And the effect of the causal variant is (similar to the binary phenotype):

$\beta_{causal} = E(Y|A = 1) - E(Y|A = 0)$

Similary, if we denote $$E(Y|B = 0) = \gamma_0$$ and $$E(Y|B = 1) = \gamma_1$$ the effect size of the tag SNP is:

$\beta_{tag} = E(Y|B = 1) - E(Y|B = 0)$

$$E(Y|B = 0)$$ can be calculated using:

$E(Y|B = 0) = \int_{y} y. f_{Y|B = 0} (y|B = 0) dy$ where $$f_{Y|B = 0}(y|B = 0)$$ is the probability distribution function (pdf) of $$y$$ conditional on the b allele. This is the same as calculating the mean of $$Y$$ across all individuals carrying the b allele.

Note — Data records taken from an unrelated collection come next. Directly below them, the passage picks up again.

/-- The six rows of the shared block, three masks for each direction. -/
def rcRowsShared (M : Config.RcMap) : List (KeyRow RcReg) :=
  [false, true].flatMap (fun d => sharedBlocks.map (fun b => blockRow b.1 d (rcOff M (.shared b.2)) (.shared b.2)))

/-- The `REG_RC` rows: the 46 of `opcode_table.json` under its layout. -/
def rcRows (L : Config.Layout) : List (KeyRow RcReg) := rcRowsChannels L ++ rcRowsShared L.rc

/-- The row of an MF FIFO window: it leaves `winBits` bits of the offset open (R99). -/
def windowRow (M : Config.MfMap) (write : Bool) (off : Nat) (g : MfReg) : KeyRow MfReg :=
  blockRow M.winBits write off g

/-- The command registers that are written. -/
def mfCommands : List MfReg := [.busctl, .cs0, .cs1, .speed, .mode, .wrbyte, .read]

/-- The `REG_MF` rows: the 10 of `opcode_table.json` under its layout. -/
def mfRows (M : Config.MfMap) : List (KeyRow MfReg) :=
  windowRow M true M.txfifo (.txfifo 0) :: mfCommands.map (fun g => exactRow true (mfOff M g) g) ++
    [exactRow false (mfOff M .rdbyte) .rdbyte, windowRow M false M.rxfifo (.rxfifo 0)]

/-- The row a key matches. -/
def rowOfKey {α : Type} (rows : List (KeyRow α)) (key : Nat) : Option (KeyRow α) :=
  rows.find? (fun r => key &&& r.mask == r.pattern)

/-- R98: the direction and register of an RC key; every access is 4-byte aligned. -/
def rcOfKey (L : Config.Layout) (key : Nat) : Option (Bool × RcReg) :=
  match rowOfKey (rcRows L) key with
  | none => none
  | some r =>
    if key % 4 = 0 then
      match r.reg with
      | .shared _ => some (r.write, .shared ((key % 0x1000 - L.rc.shared) / 4))
      | g => some (r.write, g)
    else none

/-- R99: the direction and register of an MF key; a window offset is even. -/
def mfOfKey (M : Config.MfMap) (key : Nat) : Option (Bool × MfReg) :=
  match rowOfKey (mfRows M) key with
  | none => none
  | some r =>
    match r.reg with
    | .txfifo _ => if key % 2 = 0 then some (r.write, .txfifo (key % 2 ^ M.winBits)) else none
    | .rxfifo _ => if key % 2 = 0 then some (r.write, .rxfifo (key % 2 ^ M.winBits)) else none
    | g => some (r.write, g)

/-- A layout whose registers have each a place of their own in the 12 bits of an offset: the shared block where its
three masks reach it; the channel registers aligned, outside it and apart; the written commands and the transmit window apart, and the read command
and the receive window. -/
def legalLayout (L : Config.Layout) : Bool :=
  let offs := (rcRegs L.nchan).map (rcOff L.rc)
  let cmds := mfCommands.map (mfOff L.mf)
  let win := 2 ^ L.mf.winBits
  (L.rc.shared % 0x20 == 0 && L.rc.shared + 4 * Config.nshared ≤ 0x1000) &&
    offs.all (fun o => (o < L.rc.shared || L.rc.shared + 4 * Config.nshared ≤ o) && o < 0x1000 && o % 4 == 0) && decide offs.Nodup &&
    cmds.all (fun o => o < 0x1000 && o / win != L.mf.txfifo / win) && decide cmds.Nodup &&
    (1 ≤ L.mf.winBits && L.mf.winBits ≤ 12 && L.mf.txfifo % win == 0 && L.mf.txfifo < 0x1000 &&
      L.mf.rxfifo % win == 0 && L.mf.rxfifo < 0x1000 && L.mf.rdbyte < 0x1000 &&
      L.mf.rdbyte / win != L.mf.rxfifo / win)

/-- The width in bits of an MF register (10_state R36). -/
def mfWidth : MfReg → Nat
  | .txfifo _ => 16
  | .rxfifo _ => 16
  | .busctl => 32
  | .cs0 => 32
  | .cs1 => 32
  | .speed => 32
  | .mode => 32
  | .wrbyte => 32
  | .rdbyte => 32
  | .read => 32

/-- The key of a register access: 13 bits in a 16-bit word (R98, R99). -/
def takeKey (bs : List Byte) : Except DecodeError (Nat × List Byte) := do
  let (k, bs) ← takeLe 2 bs
  if k < 0x2000 then return (k, bs) else throw .reservedKeyBits

/-- The instruction that reads an RC register. -/
def rcReadInstr : RcReg → Instr
  | .shared j => .rcSharedR j
  | .conf c => .rcChconfR c
  | .stat c => .rcChstatR c
  | .ctrl c => .rcChctrlR c
  | .tx c => .rcTxR c
  | .rx c => .rcRxR c

/-- The instruction that writes an RC register. -/
def rcWriteInstr (v : Word) : RcReg → Instr
  | .shared j => .rcSharedW j v
  | .conf c => .rcChconfW c v
  | .stat c => .rcChstatW c v
  | .ctrl c => .rcChctrlW c v
  | .tx c => .rcTxW c v
  | .rx c => .rcRxW c v

/-- A `REG_RC` access: every RC register is accessed with 32 bits (20_memory R68). -/
def decodeRc (L : Config.Layout) (width : Nat) (bs : List Byte) : Except DecodeError (Instr × List Byte) := do
  let (key, bs) ← takeKey bs
  if width = 32 then
    match rcOfKey L key with
    | none => throw .unmappedAccess
    | some (false, g) => return (rcReadInstr g, bs)
    | some (true, g) =>
      let (v, bs) ← takeWord bs
      return (rcWriteInstr v g, bs)
  else throw .unmappedAccess

/-- The instruction that writes an MF register, where there is one (R99). -/
def mfWriteInstr (v : Word) : MfReg → Option Instr
  | .txfifo o => some (.mfTxfifoW o (v.setWidth 16))
  | .busctl => some (.mfBusctlW v)
  | .cs0 => some (.mfCs0W v)
  | .cs1 => some (.mfCs1W v)
  | .speed => some (.mfSpeedW v)
  | .mode => some (.mfModeW v)
  | .wrbyte => some (.mfWrbyteW v)
  | .read => some (.mfReadW v)
  | .rdbyte => none
  | .rxfifo _ => none

/-- The instruction that reads an MF register, where there is one (R99). -/
def mfReadInstr : MfReg → Option Instr
  | .rdbyte => some .mfRdbyteR
  | .rxfifo o => some (.mfRxfifoR o)
  | .txfifo _ => none
  | .busctl => none
  | .cs0 => none
  | .cs1 => none
  | .speed => none
  | .mode => none
  | .wrbyte => none
  | .read => none

/-- An access that no row answers is `unmappedAccess`. -/
def orUnmapped : Option Instr → Except DecodeError Instr
  | some i => .ok i
  | none => .error .unmappedAccess

/-- A `REG_MF` access: windows 16 bits wide, command registers 32 (20_memory R68). -/
def decodeMf (M : Config.MfMap) (width : Nat) (bs : List Byte) : Except DecodeError (Instr × List Byte) := do
  let (key, bs) ← takeKey bs
  match mfOfKey M key with
  | none => throw .unmappedAccess
  | some (wr, g) =>
    if width = mfWidth g then
      if wr then
        let (v, bs) ← takeLe (mfWidth g / 8) bs
        let i ← orUnmapped (mfWriteInstr (BitVec.ofNat 32 v) g)
        return (i, bs)
      else
        let i ← orUnmapped (mfReadInstr g)
        return (i, bs)
    else throw .unmappedAccess
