-- ==== Sys2Proof/Safety.lean ====
section
/-! DEFINITION. What counts as a safe state of the machine, in the terms claims use: the invariants the
spec states of the state (10_state R21, R28, R30, R34, R38, R45; 42_regctl R182, R187; 43_mmfifo R223,
R225) and the canonical form of host memory. -/

namespace Sys2Proof.Machine

/-- A register value that has no reserved bit set. -/
def WithinMask (mask v : Word) : Prop := v &&& mask = v

/-- What holds of an RC channel: reserved bits of CONF and CTRL are 0 (R28, R30), and a word in flight
was started with a legal length and direction (42_regctl R182). -/
structure Channel.Sound (x : Channel) : Prop where
  conf : WithinMask confMask x.conf
  ctrl : WithinMask ctrlMask x.ctrl
  word : x.busy = true → 3 ≤ x.shCfg.wl.toNat ∧ x.shCfg.trm ≠ 3#2

/-- What holds of a bus record: a live session was claimed on a bus that is set up, with an index below
the unit's limit (40_contract R122), and its name has been used up (log 13). -/
def BusRec.Sound (u : BusUnit) (nchan : Nat) (b : BusRec) : Prop :=
  ∀ S, b.cur = some S → b.cfgOk = true ∧ S.cs.toNat < claimLimit u nchan b.profile ∧ S.id < b.nextSid

/-- The RC controller: every channel is sound, and at most one is forced or shifting (10_state R45,
42_regctl R187). -/
structure RcBus.Sound (r : RcBus) : Prop where
  chan : ∀ c, c < r.nchan → (r.chan c).Sound
  one : ∀ a b, a < r.nchan → b < r.nchan → (r.chan a).active = true →
    (r.chan b).active = true → a = b

/-- The MF peer: at most one select asserted (R45, 43_mmfifo R223), the receive queue within its capacity
(10_state R38), the reserved bits of MODE 0 (43_mmfifo R225). -/
structure MfBus.Sound (fifo : Nat) (x : MfBus) : Prop where
  select : x.cs0 = true ∨ x.cs1 = true
  queue : x.rxq.length ≤ fifo
  mode : WithinMask modeMask x.mode

/-- The invariant of the whole machine. -/
structure Inv (s : State) : Prop where
  mem : Memory.wf s.mem = true
  rc : s.rc.Sound
  mf : s.mf.Sound s.params.fifoBytes
  bbBus : s.bb.bus.Sound .bb s.rc.nchan
  rcBus : s.rc.bus.Sound .rc s.rc.nchan
  mfBus : s.mf.bus.Sound .mf s.rc.nchan

/-! ## Which instruction of a unit -/

/-- SETUP of a unit's bus. -/
def setupInstr : BusUnit → Instr
  | .bb => .bbSetup
  | .rc => .rcSetup
  | .mf => .mfSetup

/-- CLAIM on a unit's bus. -/
def claimInstr : BusUnit → BitVec 8 → Instr
  | .bb => .bbClaim
  | .rc => .rcClaim
  | .mf => .mfClaim

/-- RELEASE of a unit's session. -/
def releaseInstr : BusUnit → Nat → Instr
  | .bb => .bbRelease
  | .rc => .rcRelease
  | .mf => .mfRelease

/-- SET_SPEED of a unit's session. -/
def setSpeedInstr : BusUnit → Nat → Word → Instr
  | .bb => .bbSetSpeed
  | .rc => .rcSetSpeed
  | .mf => .mfSetSpeed

/-- SET_MODE of a unit's session. -/
def setModeInstr : BusUnit → Nat → Mode → Instr
  | .bb => .bbSetMode
  | .rc => .rcSetMode
  | .mf => .mfSetMode

/-- SET_WORDLEN of a unit's session. -/
def setWordlenInstr : BusUnit → Nat → BitVec 8 → Instr
  | .bb => .bbSetWordlen
  | .rc => .rcSetWordlen
  | .mf => .mfSetWordlen

/-- TRANSFER of a unit's session. -/
def transferInstr : BusUnit → Nat → Desc → Instr
  | .bb => .bbTransfer
  | .rc => .rcTransfer
  | .mf => .mfTransfer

The pdf is necessary because $$Y$$ is a continuous variable.

$f_{Y|B = 0}(y|B = 0) = \frac{ f_{Y, B = 0}(y, B = 0) }{f_{B = 0}(B = 0)}$ where $$f_{Y,B = 0}$$ is the joint distribution and $$f_{B = 0}(B = 0) = P(B = 0)$$. This is similar to the definition of conditional probability presented in the case of the binary phenotype. Similar to calculating $$P(Y = 1,B = 0)$$ (e.g.) in the binary case, we will sum over the allele present at the causal locus (bear with me):

\begin{aligned} f_{Y,B = 0}(y,B = 0) = & \sum_{a} f_{Y,B = 0|A = a}P(A = a) \\ = & f_{Y,B = 0 | A = 0}(y,B = 0 | A = 0)P(A = 0) + \\ & f_{Y,B = 0 | A = 1}(y,B = 0 | A = 1)P(A = 1) \\ = & f_{Y|A = 0}(Y|A = 0)f_{B = 0|A = 0}(B = 0|A = 0)P(A = 0) + \\ & f_{Y|A = 1}(Y|A = 1)f_{B = 0|A = 1}(B = 0|A = 1)P(A = 1) \\ = & f_{Y|A = 0}(Y|A = 0)P(B = 0|A = 0)P(A = 0) +\\ & f_{Y|A = 1}(Y|A = 1)P(B = 0|A = 1)P(A = 1) \end{aligned}

The second last line is possible again because $$Y$$ is independent of B, conditional on A. From this we can get the conditional distribution:

\begin{aligned} f_{Y|B = 0}(y|B = 0) = & f_{Y|A = 0}(Y|A = 0)P(B = 0|A = 0)P(A = 0) +\\ & \frac{f_{Y|A = 1}(Y|A = 1)P(B = 0|A = 1)P(A = 1)}{P(B = 0)} \end{aligned} And $$E(Y|B = 0)$$ becomes:

\begin{aligned} E(Y|B = 0) = & \int_{y} yf_{Y|B = 0} (y|B = 0) dy \\ = & \int_{y} y .f_{Y|A = 0}(Y|A = 0)P(B = 0|A = 0)P(A = 0)dy ~~ +\\ & \frac{\int_{y} y .f_{Y|A = 1}(Y|A = 1)P(B = 0|A = 1)P(A = 1)dy}{P(B = 0)} \\ = & P(B = 0|A = 0)P(A = 0) \int_{y} y f_{Y|A = 0}(Y|A = 0)dy ~~ + \\ & \frac{P(B = 0|A = 1)P(A = 1) \int_{y} y f_{Y|A = 1}(Y|A = 1)dy}{P(B = 0)} \\ = & P(B = 0|A = 0)P(A = 0)E(Y|A = 0) + \\ & \frac{P(B = 0|A = 1)P(A = 1)E(Y|A = 1)}{P(B = 0)} \end{aligned}

We derived most of these terms in the binary case, which simplifies the above equation to:

\begin{aligned} E(Y|B = 0) = & \frac{\alpha_0 f_{ab} + \alpha_1 f_{Ab}}{f_B} \\ = & \alpha_0(1 - q_0) + \alpha_1 q_0 \end{aligned}

Similarly (and I’ll let you work this out yourself), $$E(Y|B = 1) = \alpha_0 (1 - q_1) + \alpha_1 q_1$$. Then, the effect size of the tag SNP becomes:

\begin{aligned} \beta_{tag} = & E(Y|B = 1) - E(Y|B = 0) \\ = & \{ \alpha_0 (1 - q_1) + \alpha_1 q_1 \} - \{ \alpha_0(1 - q_0) + \alpha_1q_0 \} \\ = & (q_1 - q_0)\beta_{causal} \\ = & r\beta_{causal}\frac{\sqrt{f_A(1-f_A)}}{\sqrt{f_B(1-f_B)}} \end{aligned}

I skipped over the last few steps as we already worked them out for the binary phenotype. So there you have it!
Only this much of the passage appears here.